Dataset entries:
-- ==== Sys2Proof/Certificates/Slice0/Obligations.lean ====
section
/-! DEFINITION. The statements for the provers, in the order of OBLIGATIONS.json. -/

open Sys2Proof Sys2Proof.Machine

/-! ## The machine -/

/-- A step with a command in front of the queue is that command with the queue's rest (log entry 1). -/
def Obligations.StepRunsTheFrontCommand : Prop :=
  ∀ (c : Instr) (rest : List Instr) (s : State), s.pending = c :: rest → step s = exec c { s with pending := rest }

/-- No command faults or is refused; the queue and the count of choices stay, and the clock but at hard reset. -/
def Obligations.EveryCommandAnswersNext : Prop :=
  ∀ (c : Instr) (s : State), ∃ t, exec c s = .next t ∧ t.pending = s.pending ∧ t.choices = s.choices ∧
    ((∀ straps level, c ≠ .hardReset straps level) → t.clock = s.clock)

/-- On an empty queue a RESET_ENGINE that may complete goes first, then one of the events that are due, and with nothing
due one REFCLK cycle passes, of which every twenty-fifth is a tick that counts every timer down. What is due: the front
request, an end of a frame all of whose bytes have gone, an expired pacer, spacing timer, quarantine or pulse timer, and the
oldest of the requests whose time has run out (R6, R27, R30, R34, R40, R67, R149, R160, R168; the model's own steps and
clock: log entries 1, 2 and 3). That a due event carries the levels last seen is the model's choice (log entry 5). -/
def Obligations.TicksCountEveryTimerDown : Prop :=
  (∀ s : State,
      (s.resetDue = true ↔
        (∃ r, s.manager.deferred = .resetEngine r) ∧ s.intake.lane = none ∧ s.deliveryPort.lane = none) ∧
      (s.pending = [] → s.resetDue = true → step s = .next { s with pending := [.resetEffects] }) ∧
      (s.pending = [] → s.resetDue = false → s.eventsDue ≠ [] →
        ∃ c ∈ s.eventsDue, step s = .next { s with pending := [c], choices := s.choices + 1 })) ∧
  (∀ (s : State) (c : Instr), c ∈ s.eventsDue ↔
      (∃ r rest, Executes s r rest ∧ c = requestCommand r.kind s.lines) ∨
      (s.intake.cycles = 0 ∧ (∃ f, s.intake.lane = some (.convert f)) ∧ c = .convertSent) ∨
      (s.intake.cycles = 0 ∧ (∃ r, s.intake.lane = some (.forward r)) ∧ c = .frameTransmissionEnd .intake) ∨
      (s.deliveryPort.cycles = 0 ∧ s.frameUnderWay ≠ none ∧ c = .recordFrameEnd) ∨
      (s.deliveryPort.cycles = 0 ∧ s.deliveryPort.lane ≠ none ∧ s.frameUnderWay = none ∧
        c = .frameTransmissionEnd .delivery) ∨
      (s.sweeper.pacer = some 0 ∧ c = .pacerExpiry s.lines) ∨
      (s.tracker.spacing = some 0 ∧ c = .spacingTimerExpiry s.lines) ∨
      (∃ older e newer, s.tracker.inFlight = older ++ e :: newer ∧ (∀ x ∈ older, x.remaining ≠ some 0) ∧
        e.remaining = some 0 ∧ c = .requestTimeout (Fin.ofNat 32 e.tag) s.lines) ∨
      (∃ t : Fin 32, s.tracker.tags[t.val]? = some (.quarantined 0) ∧ c = .quarantineExpiry t s.lines) ∨
      (s.trigger.pulse = some 0 ∧ c = .trigoutPulseExpiry)) ∧
  ∀ s : State, s.pending = [] → s.resetDue = false → s.eventsDue = [] →
    let u : State := { s with intake.cycles := s.intake.cycles - 1, deliveryPort.cycles := s.deliveryPort.cycles - 1 }
    (s.clock.phase + 1 < 25 → step s = .next { u with clock.phase := s.clock.phase + 1 }) ∧
    (25 ≤ s.clock.phase + 1 → step s = .next
      { u with
        clock.tick := s.clock.tick + 1
        clock.phase := 0
        sweeper.pacer := s.sweeper.pacer.map (· - 1)
        tracker.spacing := s.tracker.spacing.map (· - 1)
        tracker.inFlight := s.tracker.inFlight.map (fun e => { e with remaining := e.remaining.map (· - 1) })
        tracker.tags := s.tracker.tags.map (fun x => match x with
          | .quarantined n => .quarantined (n - 1)
          | .free => .free
          | .inFlight => .inFlight)
        trigger.pulse := s.trigger.pulse.map (· - 1) })

/-- After every command the arbiters choose: a lane starts a frame only with its link UP, nothing in transmission and the
hold clear, the upstream one first; no lane that can start a frame leaves one waiting (R168). They touch the lanes, the
turn counts and the queues frames wait in, and nothing else. A frame that starts lasts two cycles for each of its bytes
(R168; the cycle: log entry 2). -/
def Obligations.ArbitersActAfterEveryCommand : Prop :=
  (∀ s : State,
      let a : State := if s.intake.forward = [] then { s with intake.turn := 0 } else s
      let b := if a.intake.link.state = .up ∧ a.intake.lane = none ∧ a.manager.resetHold = false then chooseUp a else a
      let c : State := if b.offersRecord = true then b else { b with deliveryPort.turn := 0 }
      settle s = if c.deliveryPort.link.state = .up ∧ c.deliveryPort.lane = none ∧ c.manager.resetHold = false
        then chooseDown c else c) ∧
  (∀ (c : Instr) (s t : State), exec c s = .next t → Settled t) ∧
  (∀ s : State, settle s =
      { s with
        tracker.converts := (settle s).tracker.converts
        manager.responses := (settle s).manager.responses
        notices := (settle s).notices
        intake := { (settle s).intake with link := s.intake.link }
        deliveryPort := { (settle s).deliveryPort with link := s.deliveryPort.link } }) ∧
  (∀ (s : State) (k : Nat),
      (∀ f : UpFrame, startUp f k s =
        { s with intake.lane := some f, intake.cycles := 2 * ((f.raw s.manager.node).payload.length + 6), intake.turn := k }) ∧
      (∀ f : DownFrame, startDown f k s =
        { s with deliveryPort.lane := some f, deliveryPort.cycles := 2 * ((f.raw s.manager.node).payload.length + 6),
                 deliveryPort.turn := k }))

/-! ## What every step keeps -/

/-- The invariant holds after reset, whatever the straps and the start line say. -/
def Obligations.InvariantHoldsAtReset : Prop :=
  Inv State.reset ∧ ∀ (straps : BitVec 4) (level : Bool), Inv (State.afterReset (nodeOfStraps straps) level)

/-- Every step keeps every parameter in its range (R155). -/
def Obligations.ParametersStayInRange : Prop :=
  ∀ s t : State, ParamsInv s → step s = .next t → ParamsInv t

/-- Every step keeps the bounds of the queues and buffers (R130, R132, R144, R148, R169, R170). -/
def Obligations.QueuesStayBounded : Prop :=
  ∀ s t : State, QueuesInv s → step s = .next t → QueuesInv t

/-- Every step keeps the ports consistent: nothing in transmission on a link that is not UP (R163, R168, R173). -/
def Obligations.PortsStayConsistent : Prop :=
  ∀ s t : State, PortsInv s → step s = .next t → PortsInv t

/-- Every step keeps the run state, the sweep, the pacer and the deferred slot in agreement (R6, R17, R28, R151); the sizes
of the Sweep Program and of the condition table (R1, R48); and the conditions, the stage, the forced flag, the pulse timer
and TRIGOUT in agreement with each other and with capture (R48, R49, R55, R56, R59, R62, R67, R68). -/
def Obligations.RunStateAgreesWithTheSweep : Prop :=
  (∀ s t : State, RunInv s → step s = .next t → RunInv t) ∧
  (∀ s t : State, TablesInv s → step s = .next t → TablesInv t) ∧
  (∀ s t : State, TriggerInv s → CaptureInv s → ParamsInv s → step s = .next t → TriggerInv t)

→ **Work request**:
Write out again only the lines from the one with "R169, R170). -/" through the last line of the records above. Keep every word as it stands.

→ **Solution**:
/-- Every step keeps the bounds of the queues and buffers (R130, R132, R144, R148, R169, R170). -/
def Obligations.QueuesStayBounded : Prop :=
  ∀ s t : State, QueuesInv s → step s = .next t → QueuesInv t

/-- Every step keeps the ports consistent: nothing in transmission on a link that is not UP (R163, R168, R173). -/
def Obligations.PortsStayConsistent : Prop :=
  ∀ s t : State, PortsInv s → step s = .next t → PortsInv t

/-- Every step keeps the run state, the sweep, the pacer and the deferred slot in agreement (R6, R17, R28, R151); the sizes
of the Sweep Program and of the condition table (R1, R48); and the conditions, the stage, the forced flag, the pulse timer
and TRIGOUT in agreement with each other and with capture (R48, R49, R55, R56, R59, R62, R67, R68). -/
def Obligations.RunStateAgreesWithTheSweep : Prop :=
  (∀ s t : State, RunInv s → step s = .next t → RunInv t) ∧
  (∀ s t : State, TablesInv s → step s = .next t → TablesInv t) ∧
  (∀ s t : State, TriggerInv s → CaptureInv s → ParamsInv s → step s = .next t → TriggerInv t)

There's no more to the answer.